:: Assigned task ::
Output every record exactly, and nothing more.

:: Data extract ::

::::

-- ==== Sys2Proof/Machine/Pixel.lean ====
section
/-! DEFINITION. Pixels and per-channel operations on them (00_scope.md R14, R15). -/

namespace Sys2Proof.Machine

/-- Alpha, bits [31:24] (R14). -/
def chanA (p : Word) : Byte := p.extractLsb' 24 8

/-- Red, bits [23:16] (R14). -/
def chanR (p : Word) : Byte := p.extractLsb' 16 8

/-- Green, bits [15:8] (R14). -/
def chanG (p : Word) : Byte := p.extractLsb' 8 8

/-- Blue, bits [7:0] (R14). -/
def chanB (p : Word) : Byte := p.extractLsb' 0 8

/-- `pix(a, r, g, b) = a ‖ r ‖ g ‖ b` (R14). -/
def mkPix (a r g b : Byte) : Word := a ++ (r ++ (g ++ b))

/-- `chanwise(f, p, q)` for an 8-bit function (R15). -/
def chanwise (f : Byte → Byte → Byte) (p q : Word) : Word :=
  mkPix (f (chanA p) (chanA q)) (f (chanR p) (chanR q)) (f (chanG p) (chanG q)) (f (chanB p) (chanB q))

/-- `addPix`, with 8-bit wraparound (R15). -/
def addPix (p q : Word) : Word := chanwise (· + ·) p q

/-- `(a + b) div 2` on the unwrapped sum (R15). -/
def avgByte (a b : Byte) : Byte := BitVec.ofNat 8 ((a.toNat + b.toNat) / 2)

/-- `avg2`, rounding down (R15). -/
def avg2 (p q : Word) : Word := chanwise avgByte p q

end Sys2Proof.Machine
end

::::

:: Finished exercise ::
-- ==== Sys2Proof/Machine/Pixel.lean ====
section
/-! DEFINITION. Pixels and per-channel operations on them (00_scope.md R14, R15). -/

namespace Sys2Proof.Machine

/-- Alpha, bits [31:24] (R14). -/
def chanA (p : Word) : Byte := p.extractLsb' 24 8

/-- Red, bits [23:16] (R14). -/
def chanR (p : Word) : Byte := p.extractLsb' 16 8

/-- Green, bits [15:8] (R14). -/
def chanG (p : Word) : Byte := p.extractLsb' 8 8

/-- Blue, bits [7:0] (R14). -/
def chanB (p : Word) : Byte := p.extractLsb' 0 8

/-- `pix(a, r, g, b) = a ‖ r ‖ g ‖ b` (R14). -/
def mkPix (a r g b : Byte) : Word := a ++ (r ++ (g ++ b))

/-- `chanwise(f, p, q)` for an 8-bit function (R15). -/
def chanwise (f : Byte → Byte → Byte) (p q : Word) : Word :=
  mkPix (f (chanA p) (chanA q)) (f (chanR p) (chanR q)) (f (chanG p) (chanG q)) (f (chanB p) (chanB q))

/-- `addPix`, with 8-bit wraparound (R15). -/
def addPix (p q : Word) : Word := chanwise (· + ·) p q

/-- `(a + b) div 2` on the unwrapped sum (R15). -/
def avgByte (a b : Byte) : Byte := BitVec.ofNat 8 ((a.toNat + b.toNat) / 2)

/-- `avg2`, rounding down (R15). -/
def avg2 (p q : Word) : Word := chanwise avgByte p q

end Sys2Proof.Machine
end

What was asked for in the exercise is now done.